'''

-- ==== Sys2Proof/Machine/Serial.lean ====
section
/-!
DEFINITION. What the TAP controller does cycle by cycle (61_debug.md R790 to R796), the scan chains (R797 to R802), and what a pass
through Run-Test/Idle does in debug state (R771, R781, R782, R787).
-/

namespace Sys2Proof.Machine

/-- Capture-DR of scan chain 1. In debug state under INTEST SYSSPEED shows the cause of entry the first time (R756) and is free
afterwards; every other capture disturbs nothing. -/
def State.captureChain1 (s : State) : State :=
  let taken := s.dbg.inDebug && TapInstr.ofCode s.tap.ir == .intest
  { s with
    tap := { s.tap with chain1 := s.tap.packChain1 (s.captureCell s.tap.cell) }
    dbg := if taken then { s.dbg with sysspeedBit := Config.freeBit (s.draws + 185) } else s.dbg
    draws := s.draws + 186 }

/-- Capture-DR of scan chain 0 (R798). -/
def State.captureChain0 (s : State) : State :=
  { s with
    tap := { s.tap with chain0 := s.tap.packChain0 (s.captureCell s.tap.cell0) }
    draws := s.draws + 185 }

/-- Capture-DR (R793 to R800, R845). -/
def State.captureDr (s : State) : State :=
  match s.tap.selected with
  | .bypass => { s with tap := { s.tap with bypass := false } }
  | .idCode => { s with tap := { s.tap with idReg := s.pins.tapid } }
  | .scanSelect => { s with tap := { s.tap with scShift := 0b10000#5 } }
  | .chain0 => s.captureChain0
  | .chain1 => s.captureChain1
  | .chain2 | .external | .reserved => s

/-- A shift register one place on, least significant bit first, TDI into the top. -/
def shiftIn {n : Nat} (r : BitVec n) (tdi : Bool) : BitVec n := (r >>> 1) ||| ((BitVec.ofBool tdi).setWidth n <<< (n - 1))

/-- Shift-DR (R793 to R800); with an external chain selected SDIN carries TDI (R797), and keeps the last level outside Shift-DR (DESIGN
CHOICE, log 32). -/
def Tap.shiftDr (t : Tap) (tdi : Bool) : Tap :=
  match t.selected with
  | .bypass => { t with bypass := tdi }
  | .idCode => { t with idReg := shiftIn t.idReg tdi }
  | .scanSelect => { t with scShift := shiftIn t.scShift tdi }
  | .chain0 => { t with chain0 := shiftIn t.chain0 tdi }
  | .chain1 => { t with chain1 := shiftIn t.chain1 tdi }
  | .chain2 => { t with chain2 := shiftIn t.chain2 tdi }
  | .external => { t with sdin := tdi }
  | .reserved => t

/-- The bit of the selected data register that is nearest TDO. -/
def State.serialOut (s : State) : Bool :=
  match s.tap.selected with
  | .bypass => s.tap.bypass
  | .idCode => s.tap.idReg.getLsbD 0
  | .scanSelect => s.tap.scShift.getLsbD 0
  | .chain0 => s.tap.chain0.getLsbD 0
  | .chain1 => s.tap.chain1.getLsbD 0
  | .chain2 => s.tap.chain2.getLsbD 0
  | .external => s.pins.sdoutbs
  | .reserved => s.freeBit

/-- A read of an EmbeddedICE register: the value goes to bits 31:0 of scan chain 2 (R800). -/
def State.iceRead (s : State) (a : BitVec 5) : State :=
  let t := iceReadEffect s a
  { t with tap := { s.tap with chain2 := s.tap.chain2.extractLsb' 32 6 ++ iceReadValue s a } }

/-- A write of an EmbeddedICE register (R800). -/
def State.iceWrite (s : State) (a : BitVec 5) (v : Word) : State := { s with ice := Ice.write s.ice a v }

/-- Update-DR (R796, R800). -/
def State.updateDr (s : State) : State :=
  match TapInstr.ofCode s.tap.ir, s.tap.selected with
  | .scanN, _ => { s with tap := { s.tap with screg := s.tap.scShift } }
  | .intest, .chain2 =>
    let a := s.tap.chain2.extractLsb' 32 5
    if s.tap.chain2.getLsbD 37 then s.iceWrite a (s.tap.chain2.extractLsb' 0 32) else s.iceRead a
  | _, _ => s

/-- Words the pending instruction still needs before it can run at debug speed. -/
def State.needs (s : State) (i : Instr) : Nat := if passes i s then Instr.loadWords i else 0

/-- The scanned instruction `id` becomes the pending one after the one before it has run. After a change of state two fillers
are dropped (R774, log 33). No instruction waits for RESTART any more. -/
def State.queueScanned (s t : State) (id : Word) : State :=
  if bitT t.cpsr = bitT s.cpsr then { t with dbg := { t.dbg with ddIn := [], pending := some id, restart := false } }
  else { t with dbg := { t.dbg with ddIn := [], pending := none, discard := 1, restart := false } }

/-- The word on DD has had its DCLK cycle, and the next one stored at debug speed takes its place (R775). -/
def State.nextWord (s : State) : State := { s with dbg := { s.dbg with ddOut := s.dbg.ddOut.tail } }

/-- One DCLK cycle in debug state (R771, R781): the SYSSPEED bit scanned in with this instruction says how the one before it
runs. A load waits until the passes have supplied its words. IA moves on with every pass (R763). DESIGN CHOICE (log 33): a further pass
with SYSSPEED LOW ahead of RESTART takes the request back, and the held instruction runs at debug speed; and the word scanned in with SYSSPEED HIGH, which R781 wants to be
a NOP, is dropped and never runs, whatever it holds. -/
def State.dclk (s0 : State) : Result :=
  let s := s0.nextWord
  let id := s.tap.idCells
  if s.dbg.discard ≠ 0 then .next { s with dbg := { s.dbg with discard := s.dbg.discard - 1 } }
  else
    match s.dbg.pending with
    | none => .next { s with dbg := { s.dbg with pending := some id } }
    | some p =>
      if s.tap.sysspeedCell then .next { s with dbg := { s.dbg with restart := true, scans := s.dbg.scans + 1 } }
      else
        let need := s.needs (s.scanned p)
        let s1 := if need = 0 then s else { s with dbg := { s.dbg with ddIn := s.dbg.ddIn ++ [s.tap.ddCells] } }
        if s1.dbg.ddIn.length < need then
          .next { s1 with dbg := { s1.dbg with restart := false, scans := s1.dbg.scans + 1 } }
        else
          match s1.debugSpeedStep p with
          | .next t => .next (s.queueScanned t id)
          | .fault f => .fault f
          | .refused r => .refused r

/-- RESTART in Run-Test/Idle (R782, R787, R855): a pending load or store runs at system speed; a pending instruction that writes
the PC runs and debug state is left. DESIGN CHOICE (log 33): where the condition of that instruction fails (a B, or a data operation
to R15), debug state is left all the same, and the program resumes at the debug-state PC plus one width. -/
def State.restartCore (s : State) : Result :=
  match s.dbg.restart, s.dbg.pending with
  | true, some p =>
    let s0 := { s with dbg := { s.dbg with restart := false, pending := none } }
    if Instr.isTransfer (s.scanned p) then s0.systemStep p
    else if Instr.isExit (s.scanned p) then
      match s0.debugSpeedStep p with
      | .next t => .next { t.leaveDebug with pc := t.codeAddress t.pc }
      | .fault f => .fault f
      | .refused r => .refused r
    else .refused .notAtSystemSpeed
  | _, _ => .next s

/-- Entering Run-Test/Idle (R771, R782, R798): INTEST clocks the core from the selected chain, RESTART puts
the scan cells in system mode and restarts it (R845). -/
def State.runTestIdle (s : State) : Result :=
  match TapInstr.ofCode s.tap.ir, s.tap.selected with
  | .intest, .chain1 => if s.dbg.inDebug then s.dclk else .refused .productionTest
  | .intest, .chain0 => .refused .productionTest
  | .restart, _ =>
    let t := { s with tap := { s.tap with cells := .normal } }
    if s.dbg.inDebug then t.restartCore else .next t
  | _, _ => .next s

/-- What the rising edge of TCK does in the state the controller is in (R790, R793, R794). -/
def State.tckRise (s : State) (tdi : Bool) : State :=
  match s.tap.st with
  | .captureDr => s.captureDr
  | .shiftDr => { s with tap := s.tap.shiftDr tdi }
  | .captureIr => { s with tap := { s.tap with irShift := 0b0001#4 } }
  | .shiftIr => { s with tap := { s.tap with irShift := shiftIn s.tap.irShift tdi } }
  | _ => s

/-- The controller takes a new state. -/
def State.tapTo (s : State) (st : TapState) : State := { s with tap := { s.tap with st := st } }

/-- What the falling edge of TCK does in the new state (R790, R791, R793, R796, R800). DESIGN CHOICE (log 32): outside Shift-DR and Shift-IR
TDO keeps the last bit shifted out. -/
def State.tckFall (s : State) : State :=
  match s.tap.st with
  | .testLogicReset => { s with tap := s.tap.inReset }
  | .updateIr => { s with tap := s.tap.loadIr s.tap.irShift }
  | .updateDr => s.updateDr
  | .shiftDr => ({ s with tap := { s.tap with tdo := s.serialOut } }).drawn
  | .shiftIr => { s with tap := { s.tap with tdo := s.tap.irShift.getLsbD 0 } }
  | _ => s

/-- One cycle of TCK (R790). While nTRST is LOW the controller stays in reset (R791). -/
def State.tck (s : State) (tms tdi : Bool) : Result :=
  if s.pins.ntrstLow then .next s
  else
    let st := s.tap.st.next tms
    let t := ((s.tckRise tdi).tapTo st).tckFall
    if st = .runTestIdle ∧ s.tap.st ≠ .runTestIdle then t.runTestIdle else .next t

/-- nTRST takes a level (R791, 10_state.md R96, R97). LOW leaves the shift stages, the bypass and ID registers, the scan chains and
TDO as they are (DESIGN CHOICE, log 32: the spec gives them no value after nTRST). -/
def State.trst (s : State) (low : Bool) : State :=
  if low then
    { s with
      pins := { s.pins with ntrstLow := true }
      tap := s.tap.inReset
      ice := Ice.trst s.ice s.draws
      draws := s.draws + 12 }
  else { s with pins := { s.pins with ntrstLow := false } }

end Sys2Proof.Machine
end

'''

» Instructions to follow: Look over the records above, and wherever a line contains the string "queueScanned", copy that line.

» Result of the task:
def State.queueScanned (s t : State) (id : Word) : State :=
          | .next t => .next (s.queueScanned t id)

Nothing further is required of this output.